Although CLA caused a reduction in both body weight and fat mass10, CLA did not improve markers of glycemic control, insulin sensitivity, inflammation or blood lipids. This may be due to an inadequate loss of body weight or body fat in the 16 week treatment period. CLA induced a 1.1 kg, or 1.1% body weight loss and a 1.3 kg, or 3.2% fat mass reduction2, which is smaller than the 5% body weight loss recommended for improved glycemic control4. In another study which resulted in no detectable changes in body composition, supplementation with 3.0 grams of mixed-isomer CLA for 8 weeks worsened markers of insulin sensitivity in people with type 2 diabetes17. This difference of results with our study may be due to the length of supplementation. The pre-determined steps statistical model utilized in our study first tests whether a difference exists between weeks 0 and 16 of supplementation. If there is no difference, earlier weeks are not analyzed. However, it is possible that fasting glucose and QUICKI were worsened with CLA supplementation at earlier time points (weeks 4, 8, and 12) and normalized by 16 weeks.

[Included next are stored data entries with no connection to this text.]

/-- The lane that overlaps as a third active lane (R366). -/
def State.overlapLane (s : State) : Option Nat := if s.flag F.laneStatusOverlap then s.laneIn laneJoining else none

/-- The lane that wakes or joins. -/
def State.comingLane (s : State) : Option Nat :=
  match s.laneIn laneWaking with
  | some n => some n
  | none => s.laneIn laneJoining

/-- The standby starts to wake (R362), for a fault or for rotation, unless a lane already wakes or joins. -/
def State.wakeStandby (s : State) (rotation : Bool) : State :=
  match s.laneIn laneStandby, s.comingLane with
  | some n, none =>
    let s : State := { s with lane := { s.lane with byRotation := rotation, live := false, waitQuire := false, tries := 0,
                                                    joinAt := s.clock } }
    s.setLane n laneWaking
  | _, _ => s

/-- A rotation in progress ends without its handover (R367, R368): outcome 1 postponed, 2 cancelled; reasons 0 BUDGET,
1 SELF_TEST, 2 HOLD, 3 FAULT. -/
def State.endRotation (s : State) (outcome reason : Nat) : State :=
  match s.lane.rotation with
  | some _ =>
    let lanes := match s.comingLane with
      | some n => 2 ^ n
      | none => 0
    let s : State := { s with lane := { s.lane with rotation := none, byRotation := false } }
    (s.wrFlag F.laneStatusOverlap false).emit 0xA3 (le 1 lanes ++ le 1 outcome ++ le 1 reason)
  | none => s

/-- The result of an injection sent (R417): 0 ARMED, 1 FIRED, 2 EXPIRED. -/
def State.injectEvent (s : State) (i : Inject) (result : Nat) : State :=
  s.emit 0xC2 (le 1 i.checker ++ le 1 i.place ++ le 1 (bit i.double) ++ le 1 result)

/-- The armings of a checker that a condition voids or that expire leave the list with EXPIRED (R417, R419). -/
def State.voidInjects (s : State) (p : Inject → Bool) : State :=
  let gone := s.fault.injected.filter p
  let rest := s.fault.injected.filter fun i => !p i
  let s : State := { s with fault := { s.fault with injected := rest } }
  gone.foldl (fun (s : State) i => s.injectEvent i 2) (s.wrFlag F.faultStatusInjectArmed (!rest.isEmpty))

/-- A lane silenced (R345, R346, R374), with the failing test: causes 0 SELF_DETECTED, 1 RAPID_CHECK, 2 BY_RULE, 3 MAJORITY, 4 SELF_TEST,
5 CHAIN. -/
def State.silenceFor (s : State) (n cause : Nat) (test : List Byte) (gapUs : Nat) : State :=
  let s : State := { s with lane := { s.lane with silences := s.lane.silences.set n (s.lane.silences.get n ++ [s.clock]),
                                                  causes := s.lane.causes.set n cause } }
  let s := ((s.setLane n laneSilenced).inc (F.laneHealth n 7)).voidInjects fun i => i.checker == 0 && i.place == n
  s.emit 0xA1 (le 1 n ++ le 1 cause ++ test ++ usF32 gapUs)

/-- A lane silenced where no test of a list has failed. -/
def State.silence (s : State) (n cause gapUs : Nat) : State := s.silenceFor n cause (s.noValue 0xA1) gapUs

/-- A lane becomes FAILED, with EV_LANE_FAULT (R346, R374). -/
def State.failLane (s : State) (n cause : Nat) : State :=
  (s.setLane n laneFailed).emit 0xA1 (le 1 n ++ le 1 cause ++ s.noValue 0xA1 ++ usF32 0)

Contrary to CLA, SAF supplementation improved numerous metabolic endpoints including HbA1c, fasting glucose, insulin sensitivity estimated by QUICKI, HDL cholesterol, CRP, and adiponectin. The dramatic physiological effect of SAF was unexpected because the intake of linoleic acid typically consumed in the American diet is adequate when compared to dietary recommendations. Women in our study reported an average linoleic acid intake of 6.8% (or ~12.6 g/d) of total energy. Adding linoleic acid consumed from the supplements, average intake increased to 9.8% of energy. The Dietary Reference Intake Report has set the acceptable macronutrient distribution range at 5–10% of energy from n-6 PUFA11. Accordingly, subjects in our study were not consuming a sub-optimal amount of linoleic acid before supplementation, nor did supplementation increase linoleic acid consumption beyond what is recommended for a healthy diet. The SAF treatment, consisting primarily of linoleic acid (18:2n6), was a minor amount of added oil (8 g or ~1 2/3 tsp), making this addition to the diet achievable on a daily basis. These results provide evidence that a small change in dietary behavior to alter the fatty acid content of the diet may improve metabolic parameters in people already consuming what is currently considered to be an adequate amount of dietary linoleic acid.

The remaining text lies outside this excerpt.